Observers have pointed out that FEMA's formaldehyde-ridden trailers have become a symbol of the Bush administration's botched response to the storm, which flooded 80 percent of the city, killed 1,500 people and caused more than $80 billion in damage. Gulf Coast activists hoped that a new administration would represent a new attitude in Washington - one that would put rebuilding the Gulf Coast back on the national agenda. The Obama Administration has promised a new course of action on the Gulf Coast, and Gulf advocates are calling on the federal government to uphold its promise this week. 

Final eviction 

Even four years after Katrina, most of the trailer residents are homeowners still struggling to find the finances to rebuild their homes. For some residents in New Orleans, they struggle to deal with inadequate insurance settlements and inadequate grants from Louisiana's Road Home program that don't cover the needed repairs. Some residents are even struggling to rebuild having received no financial help at all. 

Earlier this month, the media reported the story of Ernest Hammond, a 70-year-old former New Orleans homeowner who could not get financial aid from Louisiana's Road Home program, even though he has appealed several times without success. To help himself, Hammond collected almost $10,000 in aluminum cans but that won't even begin to cover the costs to rebuild his home in the 7th Ward. And every day he worries that FEMA might tow away his trailer, the one thing keeping him off the street while he struggles to return home. But how long he'll be able to stay he does not know -- FEMA ordered him, by letter last month, to leave his trailer. 

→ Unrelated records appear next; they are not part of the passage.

-- ==== Sys2Proof/Laws/State.lean ====
section
/-! SUPPORT. One law per field and update of the device: an update of one field leaves every other, and reads back. -/

namespace Sys2Proof.Machine

@[simp] theorem Dev.setQueue_now (s : Dev) (i : Nat) (r : QRec) : (s.setQueue i r).now = s.now := rfl
@[simp] theorem Dev.setQueue_regs (s : Dev) (i : Nat) (r : QRec) : (s.setQueue i r).regs = s.regs := rfl
@[simp] theorem Dev.setQueue_workSets (s : Dev) (i : Nat) (r : QRec) : (s.setQueue i r).workSets = s.workSets := rfl
@[simp] theorem Dev.setQueue_mem (s : Dev) (i : Nat) (r : QRec) : (s.setQueue i r).mem = s.mem := rfl
@[simp] theorem Dev.setQueue_slotErrs (s : Dev) (i : Nat) (r : QRec) : (s.setQueue i r).slotErrs = s.slotErrs := rfl
@[simp] theorem Dev.setQueue_free (s : Dev) (i : Nat) (r : QRec) : (s.setQueue i r).free = s.free := rfl
@[simp] theorem Dev.setQueue_tb (s : Dev) (i : Nat) (r : QRec) : (s.setQueue i r).tb = s.tb := rfl
@[simp] theorem Dev.setQueue_straps (s : Dev) (i : Nat) (r : QRec) : (s.setQueue i r).straps = s.straps := rfl
@[simp] theorem Dev.setQueue_lastRead (s : Dev) (i : Nat) (r : QRec) : (s.setQueue i r).lastRead = s.lastRead := rfl
@[simp] theorem Dev.setQueue_lastStatus (s : Dev) (i : Nat) (r : QRec) : (s.setQueue i r).lastStatus = s.lastStatus := rfl
@[simp] theorem Dev.setQueue_lastGrain (s : Dev) (i : Nat) (r : QRec) : (s.setQueue i r).lastGrain = s.lastGrain := rfl
@[simp] theorem Dev.setQueue_halted (s : Dev) (i : Nat) (r : QRec) : (s.setQueue i r).halted = s.halted := rfl
@[simp] theorem Dev.setQueue_banks (s : Dev) (i : Nat) (r : QRec) : (s.setQueue i r).banks = s.banks := rfl
@[simp] theorem Dev.setQueue_evtSrcs (s : Dev) (i : Nat) (r : QRec) : (s.setQueue i r).evtSrcs = s.evtSrcs := rfl
@[simp] theorem Dev.setQueue_alarmUntil (s : Dev) (i : Nat) (r : QRec) : (s.setQueue i r).alarmUntil = s.alarmUntil := rfl
@[simp] theorem Dev.setQueue_parts (s : Dev) (i : Nat) (r : QRec) : (s.setQueue i r).parts = s.parts := rfl
@[simp] theorem Dev.setQueue_merges (s : Dev) (i : Nat) (r : QRec) : (s.setQueue i r).merges = s.merges := rfl
@[simp] theorem Dev.setQueue_breaks (s : Dev) (i : Nat) (r : QRec) : (s.setQueue i r).breaks = s.breaks := rfl
@[simp] theorem Dev.setQueue_twin (s : Dev) (i : Nat) (r : QRec) : (s.setQueue i r).twin = s.twin := rfl
@[simp] theorem Dev.setQueue_chans (s : Dev) (i : Nat) (r : QRec) : (s.setQueue i r).chans = s.chans := rfl
@[simp] theorem Dev.setQueue_streams (s : Dev) (i : Nat) (r : QRec) : (s.setQueue i r).streams = s.streams := rfl
@[simp] theorem Dev.setQueue_ports (s : Dev) (i : Nat) (r : QRec) : (s.setQueue i r).ports = s.ports := rfl
@[simp] theorem Dev.setQueue_ccis (s : Dev) (i : Nat) (r : QRec) : (s.setQueue i r).ccis = s.ccis := rfl
@[simp] theorem Dev.setQueue_encs (s : Dev) (i : Nat) (r : QRec) : (s.setQueue i r).encs = s.encs := rfl
@[simp] theorem Dev.setQueue_heads (s : Dev) (i : Nat) (r : QRec) : (s.setQueue i r).heads = s.heads := rfl
@[simp] theorem Dev.setQueue_strobes (s : Dev) (i : Nat) (r : QRec) : (s.setQueue i r).strobes = s.strobes := rfl
@[simp] theorem Dev.setQueue_marn (s : Dev) (i : Nat) (r : QRec) : (s.setQueue i r).marn = s.marn := rfl
@[simp] theorem Dev.setQueue_flanks (s : Dev) (i : Nat) (r : QRec) : (s.setQueue i r).flanks = s.flanks := rfl
@[simp] theorem Dev.setQueue_chain (s : Dev) (i : Nat) (r : QRec) : (s.setQueue i r).chain = s.chain := rfl
@[simp] theorem Dev.setQueue_plls (s : Dev) (i : Nat) (r : QRec) : (s.setQueue i r).plls = s.plls := rfl
@[simp] theorem Dev.setQueue_cals (s : Dev) (i : Nat) (r : QRec) : (s.setQueue i r).cals = s.cals := rfl
@[simp] theorem Dev.setQueue_start (s : Dev) (i : Nat) (r : QRec) : (s.setQueue i r).start = s.start := rfl
@[simp] theorem Dev.setQueue_tumbler (s : Dev) (i : Nat) (r : QRec) : (s.setQueue i r).tumbler = s.tumbler := rfl
@[simp] theorem Dev.setQueue_strapPins (s : Dev) (i : Nat) (r : QRec) : (s.setQueue i r).strapPins = s.strapPins := rfl
@[simp] theorem Dev.setQueue_time (s : Dev) (i : Nat) (r : QRec) : (s.setQueue i r).time = s.time := rfl
@[simp] theorem Dev.setQueue_latches (s : Dev) (i : Nat) (r : QRec) : (s.setQueue i r).latches = s.latches := rfl
@[simp] theorem Dev.setQueue_img (s : Dev) (i : Nat) (r : QRec) : (s.setQueue i r).img = s.img := rfl
@[simp] theorem Dev.setQueue_arms (s : Dev) (i : Nat) (r : QRec) : (s.setQueue i r).arms = s.arms := rfl
@[simp] theorem Dev.setQueue_tiles (s : Dev) (i : Nat) (r : QRec) : (s.setQueue i r).tiles = s.tiles := rfl
@[simp] theorem Dev.setQueue_kals (s : Dev) (i : Nat) (r : QRec) : (s.setQueue i r).kals = s.kals := rfl
@[simp] theorem Dev.setQueue_pgrs (s : Dev) (i : Nat) (r : QRec) : (s.setQueue i r).pgrs = s.pgrs := rfl
@[simp] theorem Dev.setQueue_jigs (s : Dev) (i : Nat) (r : QRec) : (s.setQueue i r).jigs = s.jigs := rfl
@[simp] theorem Dev.setQueue_abas (s : Dev) (i : Nat) (r : QRec) : (s.setQueue i r).abas = s.abas := rfl
@[simp] theorem Dev.setQueue_upls (s : Dev) (i : Nat) (r : QRec) : (s.setQueue i r).upls = s.upls := rfl
@[simp] theorem Dev.setQueue_kmp (s : Dev) (i : Nat) (r : QRec) : (s.setQueue i r).kmp = s.kmp := rfl
@[simp] theorem Dev.setQueue_boot (s : Dev) (i : Nat) (r : QRec) : (s.setQueue i r).boot = s.boot := rfl
@[simp] theorem Dev.setQueue_dbg (s : Dev) (i : Nat) (r : QRec) : (s.setQueue i r).dbg = s.dbg := rfl
@[simp] theorem Dev.setQueue_scrub (s : Dev) (i : Nat) (r : QRec) : (s.setQueue i r).scrub = s.scrub := rfl
@[simp] theorem Dev.setQueue_same (s : Dev) (i : Nat) (r : QRec) : (s.setQueue i r).queue i = r := Sparse.get_set_same _ _ i r
theorem Dev.setQueue_other (s : Dev) (i j : Nat) (r : QRec) (h : j ≠ i) : (s.setQueue i r).queue j = s.queue j :=
  Sparse.get_set_other _ _ j i r h

@[simp] theorem Dev.setBankDir_now (s : Dev) (i : Nat) (r : BankRec) : (s.setBankDir i r).now = s.now := rfl
@[simp] theorem Dev.setBankDir_regs (s : Dev) (i : Nat) (r : BankRec) : (s.setBankDir i r).regs = s.regs := rfl
@[simp] theorem Dev.setBankDir_workSets (s : Dev) (i : Nat) (r : BankRec) : (s.setBankDir i r).workSets = s.workSets := rfl
@[simp] theorem Dev.setBankDir_mem (s : Dev) (i : Nat) (r : BankRec) : (s.setBankDir i r).mem = s.mem := rfl
@[simp] theorem Dev.setBankDir_slotErrs (s : Dev) (i : Nat) (r : BankRec) : (s.setBankDir i r).slotErrs = s.slotErrs := rfl
@[simp] theorem Dev.setBankDir_free (s : Dev) (i : Nat) (r : BankRec) : (s.setBankDir i r).free = s.free := rfl
@[simp] theorem Dev.setBankDir_tb (s : Dev) (i : Nat) (r : BankRec) : (s.setBankDir i r).tb = s.tb := rfl
@[simp] theorem Dev.setBankDir_straps (s : Dev) (i : Nat) (r : BankRec) : (s.setBankDir i r).straps = s.straps := rfl
@[simp] theorem Dev.setBankDir_lastRead (s : Dev) (i : Nat) (r : BankRec) : (s.setBankDir i r).lastRead = s.lastRead := rfl
@[simp] theorem Dev.setBankDir_lastStatus (s : Dev) (i : Nat) (r : BankRec) : (s.setBankDir i r).lastStatus = s.lastStatus := rfl
@[simp] theorem Dev.setBankDir_lastGrain (s : Dev) (i : Nat) (r : BankRec) : (s.setBankDir i r).lastGrain = s.lastGrain := rfl
@[simp] theorem Dev.setBankDir_halted (s : Dev) (i : Nat) (r : BankRec) : (s.setBankDir i r).halted = s.halted := rfl
@[simp] theorem Dev.setBankDir_queues (s : Dev) (i : Nat) (r : BankRec) : (s.setBankDir i r).queues = s.queues := rfl
@[simp] theorem Dev.setBankDir_evtSrcs (s : Dev) (i : Nat) (r : BankRec) : (s.setBankDir i r).evtSrcs = s.evtSrcs := rfl
@[simp] theorem Dev.setBankDir_alarmUntil (s : Dev) (i : Nat) (r : BankRec) : (s.setBankDir i r).alarmUntil = s.alarmUntil := rfl
@[simp] theorem Dev.setBankDir_parts (s : Dev) (i : Nat) (r : BankRec) : (s.setBankDir i r).parts = s.parts := rfl
@[simp] theorem Dev.setBankDir_merges (s : Dev) (i : Nat) (r : BankRec) : (s.setBankDir i r).merges = s.merges := rfl
@[simp] theorem Dev.setBankDir_breaks (s : Dev) (i : Nat) (r : BankRec) : (s.setBankDir i r).breaks = s.breaks := rfl
@[simp] theorem Dev.setBankDir_twin (s : Dev) (i : Nat) (r : BankRec) : (s.setBankDir i r).twin = s.twin := rfl
@[simp] theorem Dev.setBankDir_chans (s : Dev) (i : Nat) (r : BankRec) : (s.setBankDir i r).chans = s.chans := rfl
@[simp] theorem Dev.setBankDir_streams (s : Dev) (i : Nat) (r : BankRec) : (s.setBankDir i r).streams = s.streams := rfl
@[simp] theorem Dev.setBankDir_ports (s : Dev) (i : Nat) (r : BankRec) : (s.setBankDir i r).ports = s.ports := rfl
@[simp] theorem Dev.setBankDir_ccis (s : Dev) (i : Nat) (r : BankRec) : (s.setBankDir i r).ccis = s.ccis := rfl
@[simp] theorem Dev.setBankDir_encs (s : Dev) (i : Nat) (r : BankRec) : (s.setBankDir i r).encs = s.encs := rfl
@[simp] theorem Dev.setBankDir_heads (s : Dev) (i : Nat) (r : BankRec) : (s.setBankDir i r).heads = s.heads := rfl
@[simp] theorem Dev.setBankDir_strobes (s : Dev) (i : Nat) (r : BankRec) : (s.setBankDir i r).strobes = s.strobes := rfl
@[simp] theorem Dev.setBankDir_marn (s : Dev) (i : Nat) (r : BankRec) : (s.setBankDir i r).marn = s.marn := rfl
@[simp] theorem Dev.setBankDir_flanks (s : Dev) (i : Nat) (r : BankRec) : (s.setBankDir i r).flanks = s.flanks := rfl
@[simp] theorem Dev.setBankDir_chain (s : Dev) (i : Nat) (r : BankRec) : (s.setBankDir i r).chain = s.chain := rfl
@[simp] theorem Dev.setBankDir_plls (s : Dev) (i : Nat) (r : BankRec) : (s.setBankDir i r).plls = s.plls := rfl
@[simp] theorem Dev.setBankDir_cals (s : Dev) (i : Nat) (r : BankRec) : (s.setBankDir i r).cals = s.cals := rfl
@[simp] theorem Dev.setBankDir_start (s : Dev) (i : Nat) (r : BankRec) : (s.setBankDir i r).start = s.start := rfl
@[simp] theorem Dev.setBankDir_tumbler (s : Dev) (i : Nat) (r : BankRec) : (s.setBankDir i r).tumbler = s.tumbler := rfl
@[simp] theorem Dev.setBankDir_strapPins (s : Dev) (i : Nat) (r : BankRec) : (s.setBankDir i r).strapPins = s.strapPins := rfl
@[simp] theorem Dev.setBankDir_time (s : Dev) (i : Nat) (r : BankRec) : (s.setBankDir i r).time = s.time := rfl
@[simp] theorem Dev.setBankDir_latches (s : Dev) (i : Nat) (r : BankRec) : (s.setBankDir i r).latches = s.latches := rfl
@[simp] theorem Dev.setBankDir_img (s : Dev) (i : Nat) (r : BankRec) : (s.setBankDir i r).img = s.img := rfl
@[simp] theorem Dev.setBankDir_arms (s : Dev) (i : Nat) (r : BankRec) : (s.setBankDir i r).arms = s.arms := rfl
@[simp] theorem Dev.setBankDir_tiles (s : Dev) (i : Nat) (r : BankRec) : (s.setBankDir i r).tiles = s.tiles := rfl
@[simp] theorem Dev.setBankDir_kals (s : Dev) (i : Nat) (r : BankRec) : (s.setBankDir i r).kals = s.kals := rfl
@[simp] theorem Dev.setBankDir_pgrs (s : Dev) (i : Nat) (r : BankRec) : (s.setBankDir i r).pgrs = s.pgrs := rfl
@[simp] theorem Dev.setBankDir_jigs (s : Dev) (i : Nat) (r : BankRec) : (s.setBankDir i r).jigs = s.jigs := rfl
@[simp] theorem Dev.setBankDir_abas (s : Dev) (i : Nat) (r : BankRec) : (s.setBankDir i r).abas = s.abas := rfl
@[simp] theorem Dev.setBankDir_upls (s : Dev) (i : Nat) (r : BankRec) : (s.setBankDir i r).upls = s.upls := rfl
@[simp] theorem Dev.setBankDir_kmp (s : Dev) (i : Nat) (r : BankRec) : (s.setBankDir i r).kmp = s.kmp := rfl
@[simp] theorem Dev.setBankDir_boot (s : Dev) (i : Nat) (r : BankRec) : (s.setBankDir i r).boot = s.boot := rfl
@[simp] theorem Dev.setBankDir_dbg (s : Dev) (i : Nat) (r : BankRec) : (s.setBankDir i r).dbg = s.dbg := rfl
@[simp] theorem Dev.setBankDir_scrub (s : Dev) (i : Nat) (r : BankRec) : (s.setBankDir i r).scrub = s.scrub := rfl
@[simp] theorem Dev.setBankDir_same (s : Dev) (i : Nat) (r : BankRec) : (s.setBankDir i r).bankDir i = r := Sparse.get_set_same _ _ i r
theorem Dev.setBankDir_other (s : Dev) (i j : Nat) (r : BankRec) (h : j ≠ i) : (s.setBankDir i r).bankDir j = s.bankDir j :=
  Sparse.get_set_other _ _ j i r h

The Times-Picayune recently told the story of two other residents facing eviction: 
On Howze Beach Road in Slidell, Nancy Hirschfield, 67, lives in one of St. Tammany Parish's 239 remaining trailers. She got her Road Home grant in December, but it's not enough to replace the mobile home she lived in before Katrina, she said."I just don't have it in me to fight everything," Hirschfield said.

In New Orleans' Broadmoor neighborhood, Philipp Seelig, 70, said he was released from the hospital April 26 after a 10-day stay for a staph infection, the latest in a series of recent health setbacks. Seelig said he thinks he is within 60 days of getting back into his house, which still lacks floors, appliances and drywall. But now both he and his longtime tenant, Jane Batty, are facing eviction from their trailers.

Now advocates are wondering if federal and state officials will step in to offer these residents support, or if the residents will continue to receive more failed policy and programs. As the Katrina Action Network pointed out this week, residents like Hammond exemplify the "thousands of families living in FEMA trailers because they are either caught in a web of deeply flawed, bureaucratic home repair grant programs, a victim of all too rampant contractor fraud or simply priced out of a rising rental markets where affordable housing is being demolished or gentrified."